Chapter 21 Reece #2
“For two years I’ve checked over my shoulder.
Every time I leave my apartment. Every time I walk down the street.
Every time. A thing I do without thinking.
A thing I’ve done without thinking for two years.
And in the last two weeks I’ve stopped. I noticed last week.
I’ve been walking to your apartment and I haven’t been checking.
I didn’t notice I’d stopped until I noticed I’d stopped. That’s the thing.”
“Okay.”
“Griffin. The whole reason I am alive is that I’m someone who checks over his shoulder.
The whole reason. The program briefed me on it.
The first thing they told me. The first thing.
The day you stop being on alert is the day you get killed.
That was the sentence. That is the sentence I have been carrying.
And in the last two weeks I have stopped, and I have stopped because being with you has been… “
I stop.
“Has been what.”
“Has been the thing that lets me stop.”
“Okay.”
“And the thing that lets me stop is the thing that gets me killed. It’s the thing the program told me would get me killed.

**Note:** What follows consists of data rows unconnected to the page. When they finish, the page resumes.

-- ==== Sys2Proof/Tests/Slice0.lean ====
section
/-! SUPPORT. The model's own tests: the vectors of spec/95_test_vectors.md on single definitions and single steps, the
well-formedness smoke test, and for every statement with hypotheses a named witness that meets them together. -/

namespace Sys2Proof.Tests

open Sys2Proof.Machine Sys2Proof.Claims

/-! ### Well-formedness and decoding -/

/-- R30: 31 is the last register number; 32 is refused, for both instructions. -/
theorem test_wellFormed : (Instr.mrs 31).wellFormed = true ∧ (Instr.mrs 32).wellFormed = false
    ∧ (Instr.msr 31).wellFormed = true ∧ (Instr.msr 32).wellFormed = false := by decide

/-- R29's fields written out bit by bit, `MRS X7` and `MSR X7`: fixed, L, 1, o0, op1, CRn, CRm, op2, Rt (E8, E9). -/
theorem test_decode_by_fields :
    decodeWord 0b1101010100_1_1_0_001_0011_0011_010_00111 = .ok (.mrs 7)
    ∧ decodeWord 0b1101010100_0_1_0_001_0011_0011_010_00111 = .ok (.msr 7) := by decide

/-- Vectors E1 to E7. -/
theorem test_encode_vectors : encode (.mrs 0) = 0xD5313340 ∧ encode (.mrs 1) = 0xD5313341 ∧ encode (.mrs 30) = 0xD531335E
    ∧ encode (.mrs 31) = 0xD531335F ∧ encode (.msr 0) = 0xD5113340 ∧ encode (.msr 17) = 0xD5113351
    ∧ encode (.msr 31) = 0xD511335F := by decide

/-- Vectors E10 to E16: neighbouring words are not this register. -/
theorem test_decode_refuses : ([0xD5313367, 0xD5313247, 0xD5312347, 0xD5303347, 0xD5393347, 0xD5213347, 0x00000000].all
    fun w : Word => decodeWord w == .error (.notThisRegister w)) = true := by decide

/-- The rows of spec/opcode_table.json, and a truncated instruction. -/
theorem test_decode_table : decodeTableWord 32 0xD5313340 = some (.mrs 0) ∧ decodeTableWord 32 0xD511335F = some (.msr 31)
    ∧ decodeTableWord 32 0 = none ∧ decode [0x40, 0x33, 0x31] = .error .truncated
    ∧ decode [0x40, 0x33, 0x31, 0xD5, 0x00] = .ok (.mrs 0, [0x00]) := by decide

/-! ### Fields and the writable bits -/

/-- The parameters of R8's examples. -/
def params (numVmidc vmidSize : Nat) : Config := { Config.full with numVmidc := numVmidc, vmidSize := vmidSize }

/-- Vectors M1 to M9 and M12. -/
theorem test_writableMask : writableMask (params 8 4) = 0x0F0F0F0F#64 ∧ writableMask (params 5 4) = 0x0000000F#64
    ∧ writableMask (params 6 4) = 0x00000F0F#64 ∧ writableMask (params 7 4) = 0x000F0F0F#64
    ∧ writableMask (params 6 1) = 0x00000101#64 ∧ writableMask (params 7 2) = 0x00030303#64
    ∧ writableMask (params 8 1) = 0x01010101#64 ∧ writableMask (params 8 2) = 0x03030303#64
    ∧ writableMask (params 8 8) = 0xFFFFFFFF#64
    ∧ writableMask { params 5 1 with maskReading := .sourceOnly } = 0xFFFFFFFF#64 := by decide

/-- Vectors M10, M11 and the two Boolean conditions of R3. -/
theorem test_present : present (params 8 4) = true ∧ present (params 5 1) = true ∧ present (params 4 4) = false
    ∧ present (params 8 0) = false ∧ present { params 8 4 with featEte := false } = false
    ∧ present { params 8 4 with sysRegTrace := false } = false := by decide

/-- A concrete state: EL2, no control set, Idle, the start of program P1 of 95_test_vectors.md Part 3 with a written mask. -/
def base : State where
  cfg := { Config.full with haveEl3 := false, res0Read := .zero }
  el := .el2
  controls := ⟨false, false, false, false, false, false, false, false⟩
  predicates := ⟨false, false, false, false, false⟩
  x := Vector.replicate 31 0xFFFFFFFFFFFFFFFF#64
  pc := 0x1000#64
  trcvmidcctlr1 := 0x100#64
  maskOrigin := .written
  trcvmidcvr := ⟨0x42#64, 0x1200#64, 0#64, 0#64⟩
  vcid := 0x12AB#64
  idle := true
  vmidMatch := ⟨none, none, none, none⟩
  externalData := none
  mem := []
  agenda := []
  draws := 0

/-- `base` with all 32 mask bits writable and the register holding `r`. -/
def withMask (r : Reg) : State := { base with cfg := { base.cfg with maskReading := .sourceOnly }, trcvmidcctlr1 := r }

/-- COMP7, COMP6, COMP5, COMP4. -/
def fields (s : State) : List Byte := [comp s .c7, comp s .c6, comp s .c5, comp s .c4]

/-- Vectors F1 to F6. -/
theorem test_fields : fields (withMask 0) = [0x00, 0x00, 0x00, 0x00] ∧ fields (withMask 0xFF01FE00) = [0xFF, 0x01, 0xFE, 0x00]
    ∧ fields (withMask 0x80000001) = [0x80, 0x00, 0x00, 0x01] ∧ fields (withMask 0x12345678) = [0x12, 0x34, 0x56, 0x78]
    ∧ fields (withMask 0x100) = [0x00, 0x00, 0x01, 0x00] ∧ fields (withMask 0xFFFFFFFF) = [0xFF, 0xFF, 0xFF, 0xFF] := by
  decide
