-- ==== Sys2Proof/Machine/Synthesizer.lean ====
section
/-! DEFINITION. SYNTH: the exhaustive search for a divider and compare value (40_synthesizer.md). -/

namespace Sys2Proof.Machine

/-- The compare value of divider d for target T: `floor((P_CLOCK_HZ - d*T) / (2*d*T))`, or none when the candidate is below
range, `P_CLOCK_HZ <= d*T` (R59). -/
def compareValue (clockHz d t : Nat) : Option Nat :=
  if clockHz ≤ d * t then none else some ((clockHz - d * t) / (2 * d * t))

/-- ERR_DEN of (d, c) for target T: `2*d*(c+1)*T` (R61). -/
def candidateDen (d c t : Nat) : Nat := 2 * d * (c + 1) * t

/-- ERR_NUM of (d, c) for target T: `abs(P_CLOCK_HZ - 2*d*(c+1)*T)` (R61). -/
def candidateNum (clockHz d c t : Nat) : Nat := ((clockHz : Int) - (candidateDen d c t : Int)).natAbs

/-- The candidate of the i-th divider d: accepted exactly when 0 <= c <= P_MAX_CMP (R60); its configuration is what
SYNTH would write (R58). -/
def candidate (p : Params) (t i d : Nat) : Option ToneConfig :=
  match compareValue p.clockHz d t with
  | none => none
  | some c =>
    if c > p.maxCmp then none
    else some { sel := i, cmp := c, errNum := candidateNum p.clockHz d c t, errDen := candidateDen d c t }

/-- Errors compared exactly, as rationals: num_a / den_a < num_b / den_b (R60). -/
def lessError (a b : ToneConfig) : Bool := decide (a.errNum * b.errDen < b.errNum * a.errDen)

/-- Keeping the better of the best so far and the next candidate; on equal errors the earlier one stays (R58, R60). -/
def keepBest (best next : Option ToneConfig) : Option ToneConfig :=
  match best, next with
  | best, none => best
  | none, some n => some n
  | some b, some n => if lessError n b then some n else some b

/-- The loop of R58 over the dividers from position i on, in list order. -/
def searchFrom (p : Params) (t : Nat) : Nat → Option ToneConfig → List Nat → Option ToneConfig
  | _, best, [] => best
  | i, best, d :: ds => searchFrom p t (i + 1) (keepBest best (candidate p t i d)) ds

/-- The configuration SYNTH writes for target T: the disabled one for T = 0 (R62), else the search's best, if any divider
is accepted (R58, R60, R63). -/
def synthesize (p : Params) (t : Nat) : Option ToneConfig :=
  if t = 0 then some ToneConfig.disabled else searchFrom p t 1 none p.dividers

/-- The state after SYNTH: CFG[SLOT] written whole, or, when no divider is accepted, CONFIG_UNREACHABLE with the slot
unchanged (R58, R63). FAULT_CMD is the command's own word, DEDUCED (log 8), safe. -/
def synthesized (s : State) (k : Slot) (hz : BitVec 26) : State :=
  match synthesize s.p (targetHz hz) with
  | some c => writeSlot s k c
  | none => raiseFault .configUnreachable (encode (.synth k hz)) s

/-- SYNTH (R58). -/
def execSynth (k : Slot) (hz : BitVec 26) (s : State) : Result := unlessHalted s (.next (synthesized s k hz))

end Sys2Proof.Machine
end

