/-! ### Status outputs -/

/-- R26, and the widths of R24 to R37: in a legal state every status output shows its register exactly, the slots, PSC,
TONE_OUT and WIN included; a 1-bit output is 1 exactly when its register is 1; EVENT_KIND and FAULT show the codes of R33
and R37, FAULT never 3; BUSY is POS != 0 (R34). That an absent framer and an absent BUSY pin show none, and that PSC is
shown as a number and WIN as a list of bits, is the model's reading (log 10, log 20). -/
def Obligations.StatusOutputsShowEveryRegister : Prop :=
  ∀ s : State, Legal s →
    SlotShown (statusOf s).cfgNone s.cfgNone ∧ SlotShown (statusOf s).cfgMark s.cfgMark
    ∧ SlotShown (statusOf s).cfgSpace s.cfgSpace
    ∧ (statusOf s).oscSel.toNat = s.oscSel ∧ (statusOf s).oscCmp.toNat = s.oscCmp
    ∧ (statusOf s).oscCnt.toNat = s.oscCnt ∧ (statusOf s).psc = s.psc
    ∧ ((statusOf s).toneOut = 1#1 ↔ s.toneOut = true) ∧ toneOutPin s = s.toneOut
    ∧ (s.p.txPresent = true → ∃ f, (statusOf s).framer = some f ∧ f.txi.toNat = s.txi ∧ f.txb.toNat = s.txb)
    ∧ (s.p.txPresent = false → (statusOf s).framer = none)
    ∧ (statusOf s).tbCnt.toNat = s.tbCnt ∧ ((statusOf s).ovf = 1#1 ↔ s.ovf = true)
    ∧ (statusOf s).elapsed.toNat = s.elapsed ∧ (statusOf s).sacc.toNat = s.sacc
    ∧ (statusOf s).win = s.win
    ∧ (statusOf s).wpos.toNat = s.wpos ∧ (statusOf s).histLo.toNat = s.histLo ∧ (statusOf s).histHi.toNat = s.histHi
    ∧ ((statusOf s).level = 1#1 ↔ s.level = true) ∧ ((statusOf s).edge = 1#1 ↔ s.edge = true)
    ∧ (statusOf s).pos.toNat = s.pos ∧ (statusOf s).bt.toNat = s.bt
    ∧ ((statusOf s).half = 1#1 ↔ s.half = true) ∧ (statusOf s).shift = s.shift
    ∧ ((statusOf s).eventKind = 0#2 ↔ s.eventKind = .noEvent)
    ∧ ((statusOf s).eventKind = 1#2 ↔ s.eventKind = .startBitError)
    ∧ ((statusOf s).eventKind = 2#2 ↔ s.eventKind = .stopBitError)
    ∧ ((statusOf s).eventKind = 3#2 ↔ s.eventKind = .byteDecoded)
    ∧ (statusOf s).eventData = s.eventData
    ∧ ((statusOf s).halted = 1#1 ↔ s.halted = true)
    ∧ ((statusOf s).faultCode = 0#2 ↔ s.faultCode = .none)
    ∧ ((statusOf s).faultCode = 1#2 ↔ s.faultCode = .configUnreachable)
    ∧ ((statusOf s).faultCode = 2#2 ↔ s.faultCode = .illegalCommand)
    ∧ (statusOf s).faultCode ≠ 3#2 ∧ (statusOf s).faultCmd = s.faultCmd
    ∧ (s.p.busyPresent = true → busyPin s = some (decide (s.pos ≠ 0))) ∧ (s.p.busyPresent = false → busyPin s = none)
end

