theorem advanceCell_legal (s : State) (hL : Legal s) (htx : s.p.txPresent = true) : Legal (advanceCell s) := by
  obtain ⟨hslots, hosc, ⟨htxi, htxb, -⟩, hrest⟩ := hL
  have hframer : FramerLegal (advanceCell s) := by
    refine ⟨?_, ?_, fun habsent => ?_⟩
    · have := Nat.mod_lt (s.txi + 1) (Nat.zero_lt_of_lt htxi)
      simp only [advanceCell_txi, advanceCell_p]
      split <;> assumption
    · simp only [advanceCell_txb]
      split <;> omega
    · simp [htx] at habsent
  rw [advanceCell_frame] at hframer ⊢
  exact ⟨hslots, hosc, hframer, hrest⟩

theorem polled_legal (s : State) (hL : Legal s) : Legal (polled s) := by
  obtain ⟨hslots, hosc, hframer, ⟨htb, -⟩, hrest⟩ := hL
  unfold polled
  split
  · exact ⟨hslots, hosc, hframer, ⟨htb, .inr rfl⟩, hrest⟩
  · exact ⟨hslots, hosc, hframer, ⟨htb, .inl rfl⟩, hrest⟩

/-- The level that the counts leave never stands against a majority of more than H (R90). -/
theorem debounced_levelLegal (level : Bool) (lo hi h : Nat) :
    (debounced level lo hi h = true → lo ≤ hi + h) ∧ (debounced level lo hi h = false → hi ≤ lo + h) := by
  cases level <;> simp only [debounced] <;> split_ifs <;> simp <;> omega

theorem takeSample_legal (s t : State) (hL : Legal s) (h : takeSample s = .next t) : Legal t := by
  obtain ⟨hslots, hosc, hframer, htb, ⟨hsacc, hlen, hwpos, hsum, hcnt⟩, -, hrest⟩ := hL
  obtain ⟨old, -, -, htwpos, -, -, htlevel⟩ := takeSample_registers s t h
  obtain ⟨htlen, htsum, htcnt⟩ := takeSample_histogramMirrors s t h ⟨hlen, hsum, hcnt⟩
  have htw : t.wpos < winSize s.p := by
    rw [htwpos]
    exact Nat.mod_lt _ (Nat.zero_lt_of_lt hwpos)
  have hp : t.p = s.p := by rw [takeSample_frame s t h]
  have hlevel : LevelLegal t := by
    rw [LevelLegal, htlevel, hp]
    exact debounced_levelLegal s.level t.histLo t.histHi (hysteresis s.p)
  rw [takeSample_frame s t h] at htlen htsum hlevel ⊢
  exact ⟨hslots, hosc, hframer, htb, ⟨hsacc, htlen, htw, htsum, htcnt⟩, hlevel, hrest⟩

theorem execSample_legal (s t : State) (hL : Legal s) (h : execSample s = .next t) : Legal t := by
  obtain ⟨hslots, hosc, hframer, htb, ⟨hsacc, hwin⟩, hrest⟩ := hL
  obtain ⟨-, -, hel⟩ := elapsed_bounds s htb
  rcases (execSample_next s t).mp h with ⟨-, rfl⟩ | ⟨-, hcross, ht⟩ | ⟨-, hshort, rfl⟩
  · exact ⟨hslots, hosc, hframer, htb, ⟨hsacc, hwin⟩, hrest⟩
  · have hacc : s.sacc + s.elapsed - s.p.samplePeriodUs < s.p.samplePeriodUs := by omega
    refine takeSample_legal _ t ?_ ht
    exact ⟨hslots, hosc, hframer, htb, ⟨hacc, hwin⟩, hrest⟩
  · exact ⟨hslots, hosc, hframer, htb, ⟨hshort, hwin⟩, hrest⟩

And it’s not just me. If I’m someone who has stopped checking, then the people who are looking for me are catching up to me without me knowing it.
And if they catch up to me, they catch up to you. ”
“Reed.”
“They catch up to you. Griffin. Because you are with me. Because we have been seen together. Because Min has seen us. Because Priya has…“
“Priya has not seen us.”
“Priya knows about you.”
“Priya knows there is a man. Priya does not know the man. Priya…“
“Griffin. The program does not need Priya to know my full name. The program needs Priya to know there is someone. That is enough. The people who are looking for me are not stupid. They are very good. They are better at this than I have been giving them credit for. I have been operating on the assumption that they were not in my new life. The assumption is two years old. Tonight I see that I have been operating on a two-year-old assumption without checking it.”
He looks at me.
“You’re saying I am a vulnerability.”
“I’m saying I’ve made you a vulnerability.”
He hears the difference. He hears it the way I hear his pauses. He doesn’t let me see he heard it.
“By being with me.”
“By being with you and not telling Mendez. By being with you and stopping the things I do to stay alive. By becoming someone who has a person to lose. The program told me. They told me. The hardest thing about this is that you can’t have anyone to lose.
Anyone you can lose makes you sloppy. I have someone to lose. I’ve gotten sloppy. I…“
“Stop.”
“What.”
“Stop. Reed.”
He gets up. He walks into the kitchen. He turns off the burner.
The smell of garlic stops getting stronger.
He stands at the counter with his back to me.
He puts his hand on the counter. His hand is white at the knuckles in the way it has been white twice before.
Once at his desk in October, once at his desk on the night I told him about the FBI.
The hand is white-knuckled the way it gets when he is holding something. He turns around.
“Come here.”
“Griffin.”
“Come here, Reed.”
I get up. I go into the kitchen. I stand on the other side of the counter from him. He looks at me across the counter. He does not move.
“You are not breaking up with me because of Mendez.”
“Griffin.”
“You are breaking up with me because you got too close. You are scaring yourself. You have been scaring yourself for two weeks. You have been waiting for a reason. Mendez gave you a reason and you took it.”
“That is not…“
“It is. Reed. Look at me. It is.”
I look at him. I look at him and his face is asking me to be honest. I am not sure if I can be honest. The honest thing is the thing he just said. And the honest thing being said back to me out loud by him is harder than the honest thing being a thing I am keeping.
“Maybe,” I say.
“Maybe.”
“Yeah.”
“Yes or no, Reed.”
“Yes.”
“Yes.”
“Yes. Yes, Griffin. Yes. Both. Both things. The Mendez thing is real. The other thing is real too. They’re the same thing. The reason Mendez worries me is the reason you worry me. The reason you worry me is that I’m…“
“That you are letting yourself have something.”
“Yes.”
“And you do not believe you get to have something.”
“Yes.”
“And the part of you that does not believe you get to have something is using Mendez to take it from you.”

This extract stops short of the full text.